Indian kickboxer and cancer survivor (born 1986)

Girish R Gowda (born 9 February 1986) is an Indian kickboxer and cancer survivor. Ten months after being diagnosed with blood cancer, the 32-year-old ignored his doctor's advice and was back in the boxing ring to win a gold medal at the Wako India Kickboxing Federation Championship in Delhi.

== Biography ==
Girish R Gowda was born on 9 February 1986 in Bangalore. His father was named Ramachandra, and his mother, Bhagyamma. He had 4 siblings and was an only son. When Girish was 12, his father died. He finished schooling in GSPK and joined ITI to pursue welding.
He started working at the age of 18 as a Delivery Boy for Horlicks.

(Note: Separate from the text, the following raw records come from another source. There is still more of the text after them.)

-- ==== Sys2Proof/Machine/Save.lean ====
section
/-! DEFINITION. Pre-emption, the save frame, restoring (R318 to R327), world switch and split counter reads (R328 to
R330), and stops for debugging (R401). -/

namespace Sys2Proof.Machine

/-! ### Halting -/

/-- A participant is put under release at a clock (R257, R318). -/
def Thread.underRelease (clock : Nat) (t : Thread) : Thread :=
  match t.part with
  | some p => if p.release.isSome then t else { t with part := some { p with release := some (0, clock) } }
  | none => t

/-- WAITA's threads resume at a halt (R318). -/
def Thread.endWaita (clock : Nat) (t : Thread) : Thread :=
  match t.place with
  | .held (.waita _ _ _ _ _ _ _) site _ _ => { t with place := .bin clock, pc := site.next }
  | _ => t

/-- The helpers of other groups that stand in slots of a group: place of their group, and key (R249, R318). -/
def State.guests (s : State) (uid : Nat) : List (Nat × Key) :=
  s.groups.zipIdx.flatMap fun (g, gi) => g.gleans.flatMap fun gl =>
    (gl.lent.filter fun x => x.2.1 = uid && g.uid != uid).map fun x => (gi, { t := gl.recr, gl := x.1 })

/-- A sheaf that holds participants beside other threads goes on for the participants alone: the others stand where they are, in
a sheaf of their own (R318). -/
def Group.partSheaf (g : Group) (sh : Sheaf) : List Sheaf :=
  let takesPart (k : Key) : Bool := (g.find k).any fun t => t.part.isSome
  let only (p : Key → Bool) : Sheaf :=
    let region (r : Region) : Region := { r with taking := r.taking.filter p, cont := r.cont.filter p }
    { sh with members := sh.members.filter p, acted := sh.acted.filter p, regions := sh.regions.map region }
  if sh.members.any takesPart && !sh.members.all takesPart then [only takesPart, only fun k => !takesPart k] else [sh]

/-- A group halts: it takes a stop, its participants and the helpers in its slots go under release, its WAITA threads resume, and
its other threads stand apart from the participants (R318). -/
def State.haltWith (s : State) (gi : Nat) (stop : Stop) : State :=
  match s.groups[gi]? with
  | none => s
  | some g =>
    let s := (s.guests g.uid).foldl (fun s x => s.setGroup x.1 fun g => g.modify x.2 (Thread.underRelease s.clock)) s
    s.setGroup gi fun g =>
      { g with stop := stop, threads := g.threads.map (fun t => (t.underRelease s.clock).endWaita s.clock)
               sheaves := g.sheaves.flatMap g.partSheaf }

/-- A participant of the group has not come to rest: a recruiter under release, or a helper (R257, R258). -/
def Group.participates (g : Group) : Bool := g.threads.any fun t => t.key.gl != 0 || (t.part.bind GPart.release).isSome

/-- A helper of another group in a slot of the group is still under release (R318). -/
def State.hosts (s : State) (g : Group) : Bool :=
  (s.guests g.uid).any fun x => match (s.groups[x.1]?).bind fun h => h.find x.2 with
    | some t => (t.part.bind GPart.release).isSome
    | none => false

/-- The helpers of the group and those in its slots are abandoned, and its recruiters: at the halt deadline, or where all
participants have come to rest (R257, R258, R318). -/
def State.restGleans (s : State) (gi : Nat) : State :=
  match s.groups[gi]? with
  | none => s
  | some g =>
    let s := (s.guests g.uid).foldl (fun s x => s.abandon x.1 x.2) s
    (g.threads.filter fun t => t.part.isSome).foldl (fun s t => s.abandon gi t.key) s

/-- The threads of a halting group have all halted: none of its participants nor of the helpers in its slots runs any more, or
the deadline has come, at which they are abandoned (R257, R258, R318). -/
def State.allHalted (s : State) (g : Group) : Bool := g.stop.overdue s.clock || !(g.participates || s.hosts g)
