/-! ### Starting a group -/

/-- The tiles of a ring stream, all FREE (R224). -/
def newStream (l : Launch) (x : BitVec 256) : Stream :=
  { idx := [0, 0, 0, 0], r := 0, p := 0, a := 0
    tiles := if streamKind x = 2 && streamBound x l.argc l.scratch then List.replicate (sf x 80 16) (.free, false) else [] }

/-- A thread at its start (R30, R142); a lane without a thread is vacant. -/
def newThread (l : Launch) (clock i : Nat) : Thread :=
  { key := { t := i, gl := 0 }, place := if i < l.threads then .bin clock else .exited, pc := l.entry
    v := List.replicate l.nv 0, p := 128, flags := List.replicate 12 0, draws := 0, marks := [], seq := 0, tickets := []
    part := none, solo := none, entered := false }

/-- A group at its start on a cluster (R30, R142, R162, R163), with issue open, or closed while its gang resumes (R344). -/
def newGroup (t : Task) (uid gidx cl slot s0 : Nat) (ways : List Nat) (clock : Nat) (sets : List (Nat × Nat))
    (stop : Stop) : Group :=
  let l := t.launch
  let bar (n : Nat) : Bar :=
    { c := if n = 0 then l.threads else n, dflt := n = 0, arrivals := 0, phase := 0, pending := 0, sets := [], sent := false }
  { uid := uid, vf := t.vf, task := t.uid, gidx := gidx, cl := cl, slot := slot, s0 := s0, ways := ways, launch := l, lrec := t.lrec
    s := (l.args ++ List.replicate 512 0).take 512, marksS := [], handler := l.handler
    threads := (List.range (32 * l.rows)).map (newThread l clock), sheaves := [], outs := [], insts := []
    bars := (l.exps.take l.nbars).map bar, streams := l.streams.map (newStream l), scratch := [], fe := [], spoilt := []
    swapped := false, swaps := false, tiles := List.replicate l.ntiles (Tile.zero 0)
    weights := List.replicate l.nslots
      { sp24 := false, c := 8, p := 0, scratch := false, src := 0, data := [], mark := none, bad := false }
    gleans := [], fences := [], stx := [], arvs := [], stop := stop, dbg := false, started := clock, aged := [], sets := sets }

/-- The clocks at which the first members of the co-resident sets of a group started (R274). -/
def State.noteSets (s : State) (uid gidx : Nat) : State :=
  match s.taskOf uid with
  | none => s
  | some t =>
    let new := (s.coresOf t gidx).filter fun i =>
      (t.setStart.lookup i).isNone && !s.setStarted t i && !t.setFailed.contains i
    s.setTask uid fun t => { t with
      setStart := (t.setStart ++ new.map fun i => (i, s.clock)).filter fun x => !s.setStarted t x.1
      setFailed := t.setFailed.filter fun i => !s.setFull t i }

/-- The gang of a task resumes (R344). -/
def State.resuming (s : State) (t : Task) : Bool := (s.gangOf t).any fun e => e.state = 6
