-- ==== Sys2Proof/Certificates/Slice0/Obligations.lean ====
section
/-! DEFINITION. The statements for the provers. Each says in its docstring which rules of the spec it formalises; where a
clause is the model's choice, the docstring names the log entry. -/

open Sys2Proof Sys2Proof.Machine

/-! ### Encoding and stepping -/

/-- R54 to R64: the decoder reads every well-formed instruction back from its words, whatever words follow, with every
field as it was encoded. -/
def Obligations.DecodeReadsEncode : Prop :=
  ∀ (i : Instr) (rest : List Word), i.wellFormed = true → i.isEvent = false →
    decodeWords (encode i ++ rest) = .ok (i, rest)

/-- R54 to R64: words that decode are the words of the instruction that they decode to, so that no bit is dropped and no
two encodings name one instruction; and the instruction is well formed and no event. -/
def Obligations.DecodedWordsAreEncode : Prop :=
  ∀ (ws : List Word) (i : Instr) (rest : List Word), decodeWords ws = .ok (i, rest) →
    ws = encode i ++ rest ∧ i.wellFormed = true ∧ i.isEvent = false

/-- R54 to R64, R72, R73: words written out from the encoding tables decode to what they stand for: a clause header, a
base ADD, a base SHL with a literal, FADD under ?!P2, BRA .m, LD with a flag, MMA, SEL with an immediate, BAR .sync,
and ARNEW with a literal; a base major that R72 does not list is refused. -/
def Obligations.WordsDecode : Prop :=
  decodeWords [0x000032F5#32] = .ok (.runClause { wait := 3, set1 := 2, set2 := 15, count := 5 }, [])
  ∧ decodeWords [0x01030201#32] = .ok (.addBase { vd := 3, va := 2, b := .reg 1 }, [])
  ∧ decodeWords [0x48070500#32, 0x0000001F#32, 0#32] = .ok (.shlBase { vd := 7, va := 5, b := .lit 31 }, [])
  ∧ decodeWords [0xA3F00000#32, 0x00002480#32, 0x500C0201#32] =
      .ok (.fadd { gp := 2, gn := true, op0 := .v 3, op1 := .v 2, op2 := .v 4, ty := 9, rm := 1 }, [])
  ∧ decodeWords [0xA7FFFFFD#32, 0x00000016#32, 0x20000000#32] = .ok (.braM { gp := 1, imm := 0xFFFFD, sc := 1, lo := 6 }, [])
  ∧ decodeWords [0xA8400010#32, 0x00000C00#32, 0xE02102C0#32] =
      .ok (.ld { flag := 4, imm := 16, op0 := .v 8, op1 := .slo 2, op2 := .k 0, ty := 3 }, [])
  ∧ decodeWords [0xADF00000#32, 0xB0006800#32, 0xEC1506C0#32] =
      .ok (.mma { op0 := .k 5, op1 := .slo 6, op2 := .k 2, op3 := .k 0, ty := 10 }, [])
  ∧ decodeWords [0xA0F00000#32, 0x3FF31800#32, 0xE00F0201#32] =
      .ok (.sel { op0 := .v 3, op1 := .k 2, op2 := .v 4, op3 := .k 0xFF, ty := 6 }, [])
  ∧ decodeWords [0xABF00000#32, 0x00000002#32, 0xEC240000#32] = .ok (.barSync { op0 := .k 9, lo := 2 }, [])
  ∧ decodeWords [0xEFF00000#32, 0#32, 0xE0050300#32, 0x00010000#32, 0#32] =
      .ok (.arnew { op0 := .v 1, op1 := .slo 3, lit := some 65536 }, [])
  ∧ decodeWords [0x1F030201#32] = .error .illegal
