-- ==== Sys2Proof/Laws/State.lean ====
section
/-! SUPPORT. What the named updates of a state leave as it was, one lemma for each update and field, and what they put in
the field that they change. -/

namespace Sys2Proof.Machine

/-! ### Lists -/

@[simp] theorem length_modAt {α : Type} (l : List α) (i : Nat) (f : α → α) : (modAt l i f).length = l.length := by
  induction l generalizing i with
  | nil => rfl
  | cons x xs ih =>
    cases i with
    | zero => rfl
    | succ i => simp [modAt, ih]

theorem getElem?_modAt {α : Type} (l : List α) (i j : Nat) (f : α → α) :
    (modAt l i f)[j]? = if i = j then l[j]?.map f else l[j]? := by
  induction l generalizing i j with
  | nil => simp [modAt]
  | cons x xs ih =>
    cases i with
    | zero => cases j <;> simp [modAt]
    | succ i => cases j <;> simp [modAt, ih]

@[simp] theorem getElem?_modAt_same {α : Type} (l : List α) (i : Nat) (f : α → α) : (modAt l i f)[i]? = l[i]?.map f := by
  simp [getElem?_modAt]

theorem getElem?_modAt_other {α : Type} (l : List α) {i j : Nat} (f : α → α) (h : i ≠ j) : (modAt l i f)[j]? = l[j]? := by
  simp [getElem?_modAt, h]

/-! ### Fields that an update leaves -/

@[simp] theorem State.setGroup_clock (s : State) (i : Nat) (f : Group → Group) : (s.setGroup i f).clock = s.clock := rfl
@[simp] theorem State.setGroup_uids (s : State) (i : Nat) (f : Group → Group) : (s.setGroup i f).uids = s.uids := rfl
@[simp] theorem State.setGroup_nonce (s : State) (i : Nat) (f : Group → Group) : (s.setGroup i f).nonce = s.nonce := rfl
@[simp] theorem State.setGroup_schedule (s : State) (i : Nat) (f : Group → Group) : (s.setGroup i f).schedule = s.schedule := rfl
@[simp] theorem State.setGroup_cur (s : State) (i : Nat) (f : Group → Group) : (s.setGroup i f).cur = s.cur := rfl
@[simp] theorem State.setGroup_tasks (s : State) (i : Nat) (f : Group → Group) : (s.setGroup i f).tasks = s.tasks := rfl
@[simp] theorem State.setGroup_clusters (s : State) (i : Nat) (f : Group → Group) : (s.setGroup i f).clusters = s.clusters := rfl
@[simp] theorem State.setGroup_vfs (s : State) (i : Nat) (f : Group → Group) : (s.setGroup i f).vfs = s.vfs := rfl
@[simp] theorem State.setGroup_ms (s : State) (i : Nat) (f : Group → Group) : (s.setGroup i f).ms = s.ms := rfl
@[simp] theorem State.setGroup_hier (s : State) (i : Nat) (f : Group → Group) : (s.setGroup i f).hier = s.hier := rfl
@[simp] theorem State.setGroup_icache (s : State) (i : Nat) (f : Group → Group) : (s.setGroup i f).icache = s.icache := rfl
@[simp] theorem State.setGroup_copies (s : State) (i : Nat) (f : Group → Group) : (s.setGroup i f).copies = s.copies := rfl
@[simp] theorem State.setGroup_fill (s : State) (i : Nat) (f : Group → Group) : (s.setGroup i f).fill = s.fill := rfl
@[simp] theorem State.setGroup_compute (s : State) (i : Nat) (f : Group → Group) : (s.setGroup i f).compute = s.compute := rfl
@[simp] theorem State.setGroup_fab (s : State) (i : Nat) (f : Group → Group) : (s.setGroup i f).fab = s.fab := rfl
@[simp] theorem State.setGroup_lam (s : State) (i : Nat) (f : Group → Group) : (s.setGroup i f).lam = s.lam := rfl
@[simp] theorem State.setGroup_chip (s : State) (i : Nat) (f : Group → Group) : (s.setGroup i f).chip = s.chip := rfl
@[simp] theorem State.setGroup_msgs (s : State) (i : Nat) (f : Group → Group) : (s.setGroup i f).msgs = s.msgs := rfl
@[simp] theorem State.setGroup_tally (s : State) (i : Nat) (f : Group → Group) : (s.setGroup i f).tally = s.tally := rfl

@[simp] theorem State.setSheaf_clock (s : State) (gi si : Nat) (f : Sheaf → Sheaf) : (s.setSheaf gi si f).clock = s.clock := rfl
@[simp] theorem State.setSheaf_uids (s : State) (gi si : Nat) (f : Sheaf → Sheaf) : (s.setSheaf gi si f).uids = s.uids := rfl
@[simp] theorem State.setSheaf_nonce (s : State) (gi si : Nat) (f : Sheaf → Sheaf) : (s.setSheaf gi si f).nonce = s.nonce := rfl
@[simp] theorem State.setSheaf_schedule (s : State) (gi si : Nat) (f : Sheaf → Sheaf) : (s.setSheaf gi si f).schedule = s.schedule := rfl
@[simp] theorem State.setSheaf_cur (s : State) (gi si : Nat) (f : Sheaf → Sheaf) : (s.setSheaf gi si f).cur = s.cur := rfl
@[simp] theorem State.setSheaf_tasks (s : State) (gi si : Nat) (f : Sheaf → Sheaf) : (s.setSheaf gi si f).tasks = s.tasks := rfl
@[simp] theorem State.setSheaf_clusters (s : State) (gi si : Nat) (f : Sheaf → Sheaf) : (s.setSheaf gi si f).clusters = s.clusters := rfl
@[simp] theorem State.setSheaf_vfs (s : State) (gi si : Nat) (f : Sheaf → Sheaf) : (s.setSheaf gi si f).vfs = s.vfs := rfl
@[simp] theorem State.setSheaf_ms (s : State) (gi si : Nat) (f : Sheaf → Sheaf) : (s.setSheaf gi si f).ms = s.ms := rfl
@[simp] theorem State.setSheaf_hier (s : State) (gi si : Nat) (f : Sheaf → Sheaf) : (s.setSheaf gi si f).hier = s.hier := rfl
@[simp] theorem State.setSheaf_icache (s : State) (gi si : Nat) (f : Sheaf → Sheaf) : (s.setSheaf gi si f).icache = s.icache := rfl
@[simp] theorem State.setSheaf_copies (s : State) (gi si : Nat) (f : Sheaf → Sheaf) : (s.setSheaf gi si f).copies = s.copies := rfl
@[simp] theorem State.setSheaf_fill (s : State) (gi si : Nat) (f : Sheaf → Sheaf) : (s.setSheaf gi si f).fill = s.fill := rfl
@[simp] theorem State.setSheaf_compute (s : State) (gi si : Nat) (f : Sheaf → Sheaf) : (s.setSheaf gi si f).compute = s.compute := rfl
@[simp] theorem State.setSheaf_fab (s : State) (gi si : Nat) (f : Sheaf → Sheaf) : (s.setSheaf gi si f).fab = s.fab := rfl
@[simp] theorem State.setSheaf_lam (s : State) (gi si : Nat) (f : Sheaf → Sheaf) : (s.setSheaf gi si f).lam = s.lam := rfl
@[simp] theorem State.setSheaf_chip (s : State) (gi si : Nat) (f : Sheaf → Sheaf) : (s.setSheaf gi si f).chip = s.chip := rfl
@[simp] theorem State.setSheaf_msgs (s : State) (gi si : Nat) (f : Sheaf → Sheaf) : (s.setSheaf gi si f).msgs = s.msgs := rfl
@[simp] theorem State.setSheaf_tally (s : State) (gi si : Nat) (f : Sheaf → Sheaf) : (s.setSheaf gi si f).tally = s.tally := rfl

@[simp] theorem State.setVf_clock (s : State) (i : Nat) (f : VF → VF) : (s.setVf i f).clock = s.clock := rfl
@[simp] theorem State.setVf_uids (s : State) (i : Nat) (f : VF → VF) : (s.setVf i f).uids = s.uids := rfl
@[simp] theorem State.setVf_nonce (s : State) (i : Nat) (f : VF → VF) : (s.setVf i f).nonce = s.nonce := rfl
@[simp] theorem State.setVf_schedule (s : State) (i : Nat) (f : VF → VF) : (s.setVf i f).schedule = s.schedule := rfl
@[simp] theorem State.setVf_cur (s : State) (i : Nat) (f : VF → VF) : (s.setVf i f).cur = s.cur := rfl
@[simp] theorem State.setVf_groups (s : State) (i : Nat) (f : VF → VF) : (s.setVf i f).groups = s.groups := rfl
@[simp] theorem State.setVf_tasks (s : State) (i : Nat) (f : VF → VF) : (s.setVf i f).tasks = s.tasks := rfl
@[simp] theorem State.setVf_clusters (s : State) (i : Nat) (f : VF → VF) : (s.setVf i f).clusters = s.clusters := rfl
@[simp] theorem State.setVf_ms (s : State) (i : Nat) (f : VF → VF) : (s.setVf i f).ms = s.ms := rfl
@[simp] theorem State.setVf_hier (s : State) (i : Nat) (f : VF → VF) : (s.setVf i f).hier = s.hier := rfl
@[simp] theorem State.setVf_icache (s : State) (i : Nat) (f : VF → VF) : (s.setVf i f).icache = s.icache := rfl
@[simp] theorem State.setVf_copies (s : State) (i : Nat) (f : VF → VF) : (s.setVf i f).copies = s.copies := rfl
@[simp] theorem State.setVf_fill (s : State) (i : Nat) (f : VF → VF) : (s.setVf i f).fill = s.fill := rfl
@[simp] theorem State.setVf_compute (s : State) (i : Nat) (f : VF → VF) : (s.setVf i f).compute = s.compute := rfl
@[simp] theorem State.setVf_fab (s : State) (i : Nat) (f : VF → VF) : (s.setVf i f).fab = s.fab := rfl
@[simp] theorem State.setVf_lam (s : State) (i : Nat) (f : VF → VF) : (s.setVf i f).lam = s.lam := rfl
@[simp] theorem State.setVf_chip (s : State) (i : Nat) (f : VF → VF) : (s.setVf i f).chip = s.chip := rfl
@[simp] theorem State.setVf_msgs (s : State) (i : Nat) (f : VF → VF) : (s.setVf i f).msgs = s.msgs := rfl
@[simp] theorem State.setVf_tally (s : State) (i : Nat) (f : VF → VF) : (s.setVf i f).tally = s.tally := rfl

@[simp] theorem State.setTask_clock (s : State) (uid : Nat) (f : Task → Task) : (s.setTask uid f).clock = s.clock := rfl
@[simp] theorem State.setTask_uids (s : State) (uid : Nat) (f : Task → Task) : (s.setTask uid f).uids = s.uids := rfl
@[simp] theorem State.setTask_nonce (s : State) (uid : Nat) (f : Task → Task) : (s.setTask uid f).nonce = s.nonce := rfl
@[simp] theorem State.setTask_schedule (s : State) (uid : Nat) (f : Task → Task) : (s.setTask uid f).schedule = s.schedule := rfl
@[simp] theorem State.setTask_cur (s : State) (uid : Nat) (f : Task → Task) : (s.setTask uid f).cur = s.cur := rfl
@[simp] theorem State.setTask_groups (s : State) (uid : Nat) (f : Task → Task) : (s.setTask uid f).groups = s.groups := rfl
@[simp] theorem State.setTask_clusters (s : State) (uid : Nat) (f : Task → Task) : (s.setTask uid f).clusters = s.clusters := rfl
@[simp] theorem State.setTask_vfs (s : State) (uid : Nat) (f : Task → Task) : (s.setTask uid f).vfs = s.vfs := rfl
@[simp] theorem State.setTask_ms (s : State) (uid : Nat) (f : Task → Task) : (s.setTask uid f).ms = s.ms := rfl
@[simp] theorem State.setTask_hier (s : State) (uid : Nat) (f : Task → Task) : (s.setTask uid f).hier = s.hier := rfl
@[simp] theorem State.setTask_icache (s : State) (uid : Nat) (f : Task → Task) : (s.setTask uid f).icache = s.icache := rfl
@[simp] theorem State.setTask_copies (s : State) (uid : Nat) (f : Task → Task) : (s.setTask uid f).copies = s.copies := rfl
@[simp] theorem State.setTask_fill (s : State) (uid : Nat) (f : Task → Task) : (s.setTask uid f).fill = s.fill := rfl
@[simp] theorem State.setTask_compute (s : State) (uid : Nat) (f : Task → Task) : (s.setTask uid f).compute = s.compute := rfl
@[simp] theorem State.setTask_fab (s : State) (uid : Nat) (f : Task → Task) : (s.setTask uid f).fab = s.fab := rfl
@[simp] theorem State.setTask_lam (s : State) (uid : Nat) (f : Task → Task) : (s.setTask uid f).lam = s.lam := rfl
@[simp] theorem State.setTask_chip (s : State) (uid : Nat) (f : Task → Task) : (s.setTask uid f).chip = s.chip := rfl
@[simp] theorem State.setTask_msgs (s : State) (uid : Nat) (f : Task → Task) : (s.setTask uid f).msgs = s.msgs := rfl
@[simp] theorem State.setTask_tally (s : State) (uid : Nat) (f : Task → Task) : (s.setTask uid f).tally = s.tally := rfl
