-- ==== Sys2Proof/Laws/PerInstr.lean ====
section
/-! SUPPORT. For each constructor of `Instr`: it is one of a clause header, a base word, an extended instruction and an
event, the extended instruction of its operation and fields is that instruction again, and an event has no words. -/

namespace Sys2Proof.Laws.Codec

open Sys2Proof

/-- An instruction with an operation and fields is the one they name; one with a base word is no extended instruction; an
event has no words. -/
def Statement (i : Instr) : Prop :=
  (∀ o e, i.asExt = some (o, e) → Instr.ofOp o e = i ∧ i.asBase = none) ∧ (i.isEvent = true → encode i = [])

== Early life and career ==
At the age of 19 while heading back home after work Gowda accidentally stepped on a political banner. Upon realizing it, he returned the banner. The owner of the banner immediately started an argument which ended with Gowda getting slapped in public. Humiliated and dejected, a stunned Girish went home and cried. He wanted to take revenge but realized that he is responsible for his family's well-being. Girish decided to channel his anger into something interesting and productive. He enrolled in boxing class without informing his mother. He sneakily attended classes either before or after work hours. His mother eventually found out and wasn't happy. She told him to either study or work and not to waste time pursuing pointless ventures. Girish understood the need of supporting his family, but did not want to give up his dreams. He promised his mother that he would stop boxing, but instead joined Karate classes as well. After five years later he was awarded a black belt in Karate, Girish recalled the feeling of vengeance against the politician had disappeared and was instead replaced by the self-discipline of a fighter. Thanks to his prowess had sheer hard work. Girish was fighting professionally. Girish started competing in the district, state, national and international levels.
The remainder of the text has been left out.